Такъ изображено самовластіе женщинъ ярославскимъ моралистомъ; не отсталъ отъ него и вышневолоцкій: "Раздѣлы и непокорность происходятъ отъ своеволія женскаго пола. Лѣтъ 20 назадъ жена жила съ мужемъ, дѣти при отцѣ, братъ съ братомъ, и все было хорошо; а теперь братъ пошелъ на брата, сынъ на отца, жена на мужа, вездѣ суды да тяжбы; все это приноситъ убытки, — тратится даромъ время и расходуются деньги. И все это произошло отъ самовольства женщинъ. 20 лѣтъ назадъ меньше было раздѣловъ, были большія семьи, жили исправно; а теперь подѣлились, изъ хорошихъ доновъ сдѣлали кое-какія лачуги, изъ хорошихъ семей сдѣлались бѣдняками. 20 лѣтъ назадъ женщина помогала мужчинѣ, особенно въ зимнее время, отпуская мужа на заработки. А нынѣ этого нѣтъ: скорѣй увидишь, что мужикъ, пріѣхавши съ работы, помогаетъ женѣ — носитъ дрова, воду, а часто и помои; жена же сидитъ, держа на рукахъ младенца. Часто можно видѣть, что мужъ трудится, хлопочетъ, а жена становитъ чайникъ въ печь и говоритъ: "Ахъ, какъ у меня въ горлѣ-то болитъ, знать я простудилась, « — и мужъ несетъ съ радостью чаю и сахару. „Поправляйся, молъ, жена“. Если же мужъ дерзнетъ ей противорѣчить, жена сейчасъ же бросаетъ дѣтей и мужа, говоря, что съ нимъ жить не будетъ. И тогда мужчина поневолѣ долженъ терпѣть. 20 лѣтъ назадъ можно было бѣдному у богача попросить въ долгъ, и богачъ вѣрилъ. А нынѣ того уже не стало; напротивъ, если бѣдному удалось какъ-нибудь обмануть богача, то онъ и радуется, и не думаетъ, что впередъ понадобится опять попросить. Богатые со своей стороны стали осторожнѣе, на всѣ долги стали писать письменные договоры и стали требовать проценты; для уплаты же долга стали назначать сроки и, въ случаѣ просрочки, требуютъ порядочной неустойки. Притомъ нужно быть свидѣтелю или росписку засвидѣтельствовать, чтобы можно получить долгъ хоть судебнымъ порядкомъ; а для договорной записи нужно уплатить какъ писцу, такъ свидѣтелю; къ тому же, нужно угощеніе — чай и бутылка водки, — и всѣ эти убытки ложатся на бѣднаго заемщика. Про это и поговори сложилась: бѣдный плачетъ, да подноситъ, — богачъ морщится, да пьетъ» (стр. 77).
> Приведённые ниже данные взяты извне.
-- ==== Sys2Proof/Laws/KeepsIslands.lean ====
section
/-! SUPPORT. What each operation of Machine/Islands.lean keeps (Keeps). -/

namespace Sys2Proof.Machine

theorem State.resetIsland_keeps (s : State) (i) : Keeps s (State.resetIsland s i) := by
  unfold State.resetIsland
  exact Keeps.ite (State.resetHost_keeps _) (Keeps.ite (State.resetLine_keeps _) (Keeps.ite (State.resetBed_keeps _ _)
    (State.resetSilt_keeps _ _)))

theorem State.toHeld_keeps (s : State) (i) : Keeps s (State.toHeld s i) := by
  unfold State.toHeld
  exact Keeps.cut (fun h1 => Keeps.ite (h1) ((h1).trans (State.setIslAt_keeps _ _ _))) ((State.resetIsland_keeps _
    _).trans (State.setIslAt_keeps _ _ _))

theorem State.countLineLoss_keeps (s : State) : Keeps s (State.countLineLoss s) := by
  unfold State.countLineLoss
  exact State.setCnt_keeps _ _ _

theorem State.lineDown_keeps (s : State) : Keeps s (State.lineDown s) := by
  unfold State.lineDown
  exact Keeps.cut (fun h1 => Keeps.cut (fun h2 => Keeps.foldl (h2) (fun _ _ => State.toHeld_keeps _ _)) ((h1).trans
    (State.toHeld_keeps _ _))) (((((State.countLineLoss_keeps _).trans (State.ppsClamp_keeps _)).trans
    (State.augLineDown_keeps _)).trans (State.dbgClose_keeps _ _)).trans (State.wrs_keeps _ _ _))

theorem State.hostDown_keeps (s : State) : Keeps s (State.hostDown s) := by
  unfold State.hostDown
  exact State.toHeld_keeps _ _

theorem State.islandDown_keeps (s : State) (i) : Keeps s (State.islandDown s i) := by
  unfold State.islandDown
  exact Keeps.ite (State.hostDown_keeps _) (Keeps.ite (State.lineDown_keeps _) (State.toHeld_keeps _ _))

theorem State.settle_keeps (s : State) (i) (was) : Keeps s (State.settle s i was) := by
  unfold State.settle
  exact (by split; exact Keeps.ite ((State.setIslAt_keeps _ _ _).trans (State.startTimer_keeps _ _ _)) (Keeps.refl _); exact Keeps.refl _; exact Keeps.ite (Keeps.refl _) (State.setIslAt_keeps _ _ _); exact Keeps.ite ((State.resetIsland_keeps _ _).trans (State.setIslAt_keeps _ _ _)) (Keeps.refl _); exact Keeps.ite (State.islandDown_keeps _ _) (Keeps.refl _))

theorem State.settleAll_keeps (s : State) (before : State) : Keeps s (State.settleAll s before) := by
  unfold State.settleAll
  exact Keeps.cut (fun h1 => Keeps.foldl (h1) (fun _ _ => State.settle_keeps _ _ _)) (Keeps.foldl (Keeps.refl _) (fun
    _ _ => Keeps.ite (State.settle_keeps _ _ _) (Keeps.refl _)))

theorem State.pwrRefused_keeps (s : State) : Keeps s (State.pwrRefused s) := by
  unfold State.pwrRefused
  exact (State.wrb_keeps _ _ _ _).trans (State.raiseEvt_keeps _ _ _)

theorem State.rstBedWrite_keeps (s : State) (v) : Keeps s (State.rstBedWrite s v) := by
  unfold State.rstBedWrite
  exact Keeps.cut (fun h1 => Keeps.ite ((h1).trans (State.pwrRefused_keeps _)) (h1)) ((State.wr_keeps _ _ _).trans
    (State.settleAll_keeps _ _))

theorem State.islandCtlWrite_keeps (s : State) (v) : Keeps s (State.islandCtlWrite s v) := by
  unfold State.islandCtlWrite
  exact Keeps.cut (fun h1 => Keeps.ite ((h1).trans (State.pwrRefused_keeps _)) (h1)) ((State.wr_keeps _ _ _).trans
    (State.settleAll_keeps _ _))

theorem State.bed16Up_keeps (s : State) : Keeps s (State.bed16Up s) := by
  unfold State.bed16Up
  exact ((State.wrb_keeps _ _ _ _).trans (State.wrb_keeps _ _ _ _)).trans (State.settle_keeps _ _ _)

theorem State.harmRecord_keeps (s : State) (head) (count) : Keeps s (State.harmRecord s head count) := by
  unfold State.harmRecord
  exact Keeps.cut (fun h1 => Keeps.cut (fun h2 => Keeps.cut (fun h3 => Keeps.ite ((h3).trans (State.wrb_keeps _ _ _
    _)) (h3)) (((h2).trans (State.wrb_keeps _ _ _ _)).trans (State.harmMod_keeps _ _))) (((h1).trans (State.wrf_keeps
    _ _ _ _ _)).trans (State.wrf_keeps _ _ _ _ _))) (State.wrs_keeps _ _ _)

theorem State.harmReport_keeps (s : State) (word0) : Keeps s (State.harmReport s word0) := by
  unfold State.harmReport
  exact Keeps.ite ((State.harmMod_keeps _ _).trans (State.wrb_keeps _ _ _ _)) (State.harmMod_keeps _ _)

theorem State.pllRecord_keeps (s : State) : Keeps s (State.pllRecord s) := by
  unfold State.pllRecord
  exact Keeps.cut (fun h1 => Keeps.ite (((h1).trans (State.harmMod_keeps _ _)).trans (State.harmRecord_keeps _ _ _))
    (h1)) (State.harmMod_keeps _ _)

theorem State.reachOn_keeps (s : State) (i) : Keeps s (State.reachOn s i) := by
  unfold State.reachOn
  exact Keeps.cut (fun h1 => Keeps.ite (Keeps.cut (fun h3 => (by (try extract_lets); split; exact ((h3).trans (State.swapBegin_keeps _ _ _)).trans (State.bed16Up_keeps _); exact h3)) (Keeps.cut (fun h2 => Keeps.upd rfl rfl (h2)) (((h1).trans (State.raiseEvt_keeps _ _ _)).trans (State.wr_keeps _ _ _)))) (Keeps.ite ((by split; exact ((h1).trans (State.loadImage_keeps _ _ _)).trans (State.harmMod_keeps _ _); exact h1)) (Keeps.ite (Keeps.foldl (Keeps.ite ((h1).trans (State.pllRecord_keeps _)) (h1)) (fun _ _ => (by (try extract_lets); split; exact Keeps.ite (Keeps.same rfl rfl rfl rfl rfl rfl rfl) (Keeps.refl _); exact Keeps.refl _))) (h1)))) (State.setIslAt_keeps _ _ _)

theorem execRailGood_keeps (i) (s : State) : KeepsO s (execRailGood i s) := by
  unfold execRailGood
  exact KeepsO.ite (KeepsO.cut (fun h1 => KeepsO.next (Keeps.ite (Keeps.foldl (h1) (fun _ _ => State.settle_keeps _ _
    _)) (h1))) (((State.setIslAt_keeps _ _ _).trans (State.stopTimer_keeps _ _)).trans (State.settle_keeps _ _ _)))
    (KeepsO.next (Keeps.refl _))

theorem execRampTimeout_keeps (i) (s : State) : KeepsO s (execRampTimeout i s) := by
  unfold execRampTimeout
  exact KeepsO.ite (KeepsO.next ((((State.setIslAt_keeps _ _ _).trans (State.stopTimer_keeps _ _)).trans
    (State.wrb_keeps _ _ _ _)).trans (State.raiseEvt_keeps _ _ _))) (KeepsO.next (Keeps.refl _))

theorem execIslandResetRelease_keeps (i) (s : State) : KeepsO s (execIslandResetRelease i s) := by
  unfold execIslandResetRelease
  exact KeepsO.ite (KeepsO.cut (fun h1 => KeepsO.ite (KeepsO.next (Keeps.upd rfl rfl (h1))) (KeepsO.ite (KeepsO.next
    (Keeps.upd rfl rfl (h1))) (KeepsO.next (h1)))) (State.setIslAt_keeps _ _ _)) (KeepsO.next (Keeps.refl _))

theorem execBridgeCentred_keeps (i) (s : State) : KeepsO s (execBridgeCentred i s) := by
  unfold execBridgeCentred
  exact KeepsO.ite (KeepsO.next ((State.reachOn_keeps _ _).trans (State.settle_keeps _ _ _))) (KeepsO.next (Keeps.refl
    _))

theorem State.cause_keeps (s : State) (i) : Keeps s (State.cause s i) := by
  unfold State.cause
  exact State.wrb_keeps _ _ _ _

theorem State.blowCut_keeps (s : State) : Keeps s (State.blowCut s) := by
  unfold State.blowCut
  extract_lets v p p1 p2 p3
  have l1 : p1.life = p.life ∧ p1.revoked = p.revoked := by
    dsimp only [p1]
    split <;> exact ⟨rfl, rfl⟩
  have l2 : (∀ i, p.life.getLsbD i = true → p2.life.getLsbD i = true) ∧ p2.revoked = p.revoked := by
    dsimp only [p2]
    split
    · split
      · exact ⟨fun i h => by simp [l1.1, h], l1.2⟩
      · exact ⟨fun i h => by rw [l1.1]; exact h, l1.2⟩
    · exact ⟨fun i h => by rw [l1.1]; exact h, l1.2⟩
  have l3 : p3.life = p2.life ∧ (∀ i, p.revoked.getLsbD i = true → p3.revoked.getLsbD i = true) := by
    dsimp only [p3]
    split
    · split
      · exact ⟨rfl, fun i h => by simp [l2.2, h]⟩
      · exact ⟨rfl, fun i h => by rw [l2.2]; exact h⟩
    · exact ⟨rfl, fun i h => by rw [l2.2]; exact h⟩
  exact ⟨rfl, rfl, id, List.suffix_refl _, Nat.le_succ _, fun i h => by rw [l3.1]; exact l2.1 i h, l3.2⟩

theorem State.powerLost_keeps (s : State) : Keeps s (State.powerLost s) := by
  unfold State.powerLost
  extract_lets t
  have h : Keeps s t := State.blowCut_keeps s
  exact ⟨h.pending, h.now, fun _ => rfl, h.outbox, h.draws, h.life, h.revoked⟩

theorem State.powerReleased_keeps (s : State) : Keeps s (State.powerReleased s) := by
  unfold State.powerReleased
  exact Keeps.cut (fun h1 => Keeps.foldl (h1) (fun _ _ => Keeps.ite ((State.setIslAt_keeps _ _ _).trans
    (State.startTimer_keeps _ _ _)) (Keeps.refl _))) (Keeps.same rfl rfl rfl rfl rfl rfl rfl)

theorem execPowerOnReset_keeps (level) (s : State) : KeepsO s (execPowerOnReset level s) := by
  unfold execPowerOnReset
  exact KeepsO.ite (KeepsO.ite (KeepsO.next (Keeps.refl _)) (KeepsO.next (State.powerReleased_keeps _))) (KeepsO.next
    (State.powerLost_keeps _))

theorem execRailFault_keeps (u0) (s : State) : KeepsO s (execRailFault u0 s) := by
  unfold execRailFault
  exact KeepsO.next (State.powerLost_keeps _)

theorem execLineResetPin_keeps (level) (s : State) : KeepsO s (execLineResetPin level s) := by
  unfold execLineResetPin
  exact KeepsO.cut (fun h1 => KeepsO.ite (KeepsO.next (h1)) (KeepsO.next (((h1).trans (State.cause_keeps _ _)).trans
    (State.settleAll_keeps _ _)))) (Keeps.same rfl rfl rfl rfl rfl rfl rfl)

theorem State.setLineHold_keeps (s : State) (hold) : Keeps s (State.setLineHold s hold) := by
  unfold State.setLineHold
  exact Keeps.cut (fun h1 => Keeps.ite (((h1).trans (State.cause_keeps _ _)).trans (State.settleAll_keeps _ _)) (h1))
    (State.wrb_keeps _ _ _ _)

theorem execRstCtlLineHold_keeps (hold) (s : State) : KeepsO s (execRstCtlLineHold hold s) := by
  unfold execRstCtlLineHold
  exact KeepsO.next (State.cfg_keeps _ _ _ (fun _ => State.setLineHold_keeps _ _))

theorem execRstBedWrite_keeps (v) (s : State) : KeepsO s (execRstBedWrite v s) := by
  unfold execRstBedWrite
  exact KeepsO.next (State.cfg_keeps _ _ _ (fun _ => State.rstBedWrite_keeps _ _))

theorem execPwrIslandCtlWrite_keeps (v) (s : State) : KeepsO s (execPwrIslandCtlWrite v s) := by
  unfold execPwrIslandCtlWrite
  exact KeepsO.next (State.cfg_keeps _ _ _ (fun _ => State.islandCtlWrite_keeps _ _))

theorem State.pllLost_keeps (s : State) : Keeps s (State.pllLost s) := by
  unfold State.pllLost
  exact Keeps.cut (fun h1 => Keeps.cut (fun h2 => ((h2).trans (State.cause_keeps _ _)).trans (State.settleAll_keeps _
    _)) (((h1).trans (State.wrb_keeps _ _ _ _)).trans (State.raiseEvt_keeps _ _ _))) (Keeps.same rfl rfl rfl rfl rfl
    rfl rfl)

theorem execPllRelock_keeps (s : State) : KeepsO s (execPllRelock s) := by
  unfold execPllRelock
  exact KeepsO.ite (KeepsO.next (Keeps.after (State.monSee_keeps _) (Keeps.same rfl rfl rfl rfl rfl rfl rfl)))
    (KeepsO.next (Keeps.refl _))

theorem State.monSel_keeps (s : State) (v) : Keeps s (State.monSel s v) := by
  unfold State.monSel
  exact Keeps.cut (fun h1 => Keeps.ite (Keeps.ite (Keeps.cut (fun h2 => Keeps.upd rfl rfl (h2)) (((h1).trans
    (State.wr_keeps _ _ _)).trans (State.startTimer_keeps _ _ _))) (Keeps.cut (fun h3 => Keeps.upd rfl rfl (h3))
    (((h1).trans (State.wr_keeps _ _ _)).trans (State.stopTimer_keeps _ _)))) (h1)) (State.wrf_keeps _ _ _ _ _)

theorem execClkMonStart_keeps (v) (s : State) : KeepsO s (execClkMonStart v s) := by
  unfold execClkMonStart
  exact KeepsO.next (State.cfg_keeps _ _ _ (fun _ => State.monSel_keeps _ _))

theorem execClkMonWindowEnd_keeps (count) (s : State) : KeepsO s (execClkMonWindowEnd count s) := by
  unfold execClkMonWindowEnd
  exact (by split; exact KeepsO.next (Keeps.refl _); exact KeepsO.cut (fun h1 => KeepsO.next (Keeps.upd rfl rfl (h1))) ((State.stopTimer_keeps _ _).trans (State.wr_keeps _ _ _)))

end Sys2Proof.Machine
end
Читая эти скорбящія проповѣди о гибели крестьянъ всякаго возраста и пола, невольно вспоминается поговорка: «шила въ мѣшкѣ не утаишь». Провираются эти моралисты на каждомъ шагу. Ярославскій проврался уже и въ той части своей корреспонденціи, которая приведена выше: «Женщины не прядутъ, не ткутъ, а на вечерницахъ, напротивъ, тѣ-жь самыя женщины работаютъ, прядутъ и, въ то же время, распутствуютъ такъ, что стыдно сказать». Затѣмъ, въ той же корреспонденціи моралистъ проговорился о крайней бѣдности крестьянъ, вынужденныхъ посылать дѣтей на заработки уже съ 12—13 лѣта. возраста на заводы, въ Москву въ трактирные слуги; Полтавскій то же сплоховалъ и, сравнивъ свою деревню съ Содомомъ и Гоморрой, онъ въ той же корреспонденціи проговорился неожидано о бѣдственномъ положеніи жителей Содома: «Всѣ крестьяне этого села живутъ очень бѣдно, такъ что многіе домохозяева вовсе не имѣютъ полевой земли, а имѣютъ только однѣ усадьбы, да и то весьма малыя. Поэтому крестьяне берутъ въ существующей въ этомъ селѣ экономіи на отработъ землю, т.-е. обязуются, по первому требованію, убрать и свезти въ экономію 3 десятины хлѣба за каждую взятую ими одну десятину. Но эта работа невыгодна и крестьяне сидятъ голодные: не одному приходится еще съ 1 января покупать хлѣбъ! Да еще и не на одинъ хлѣбъ нужны деньги, а также на уплату повинностей и другія надобности. Во избѣжаніе нужды, крестьяне посылаютъ своихъ дѣтей наниматься и экономіи на срокъ, съ ранней весны до глубокой осени, т.-е. по 14 ноября. По окончаніи этихъ работъ дѣти на зиму возвращаются къ своимъ родителямъ. Деньги же, заработанныя дѣтьми, родители употребляютъ частью на свои собственные расходы, а частью расходуютъ и на дѣтей: справляютъ имъ на зиму обувь и одежду. Такой порядокъ въ нашемъ селѣ ведется у крестьянъ изъ года въ годъ, изъ чего можно видѣть, что жизнь крестьянъ у насъ горькая: они — вѣчные работники».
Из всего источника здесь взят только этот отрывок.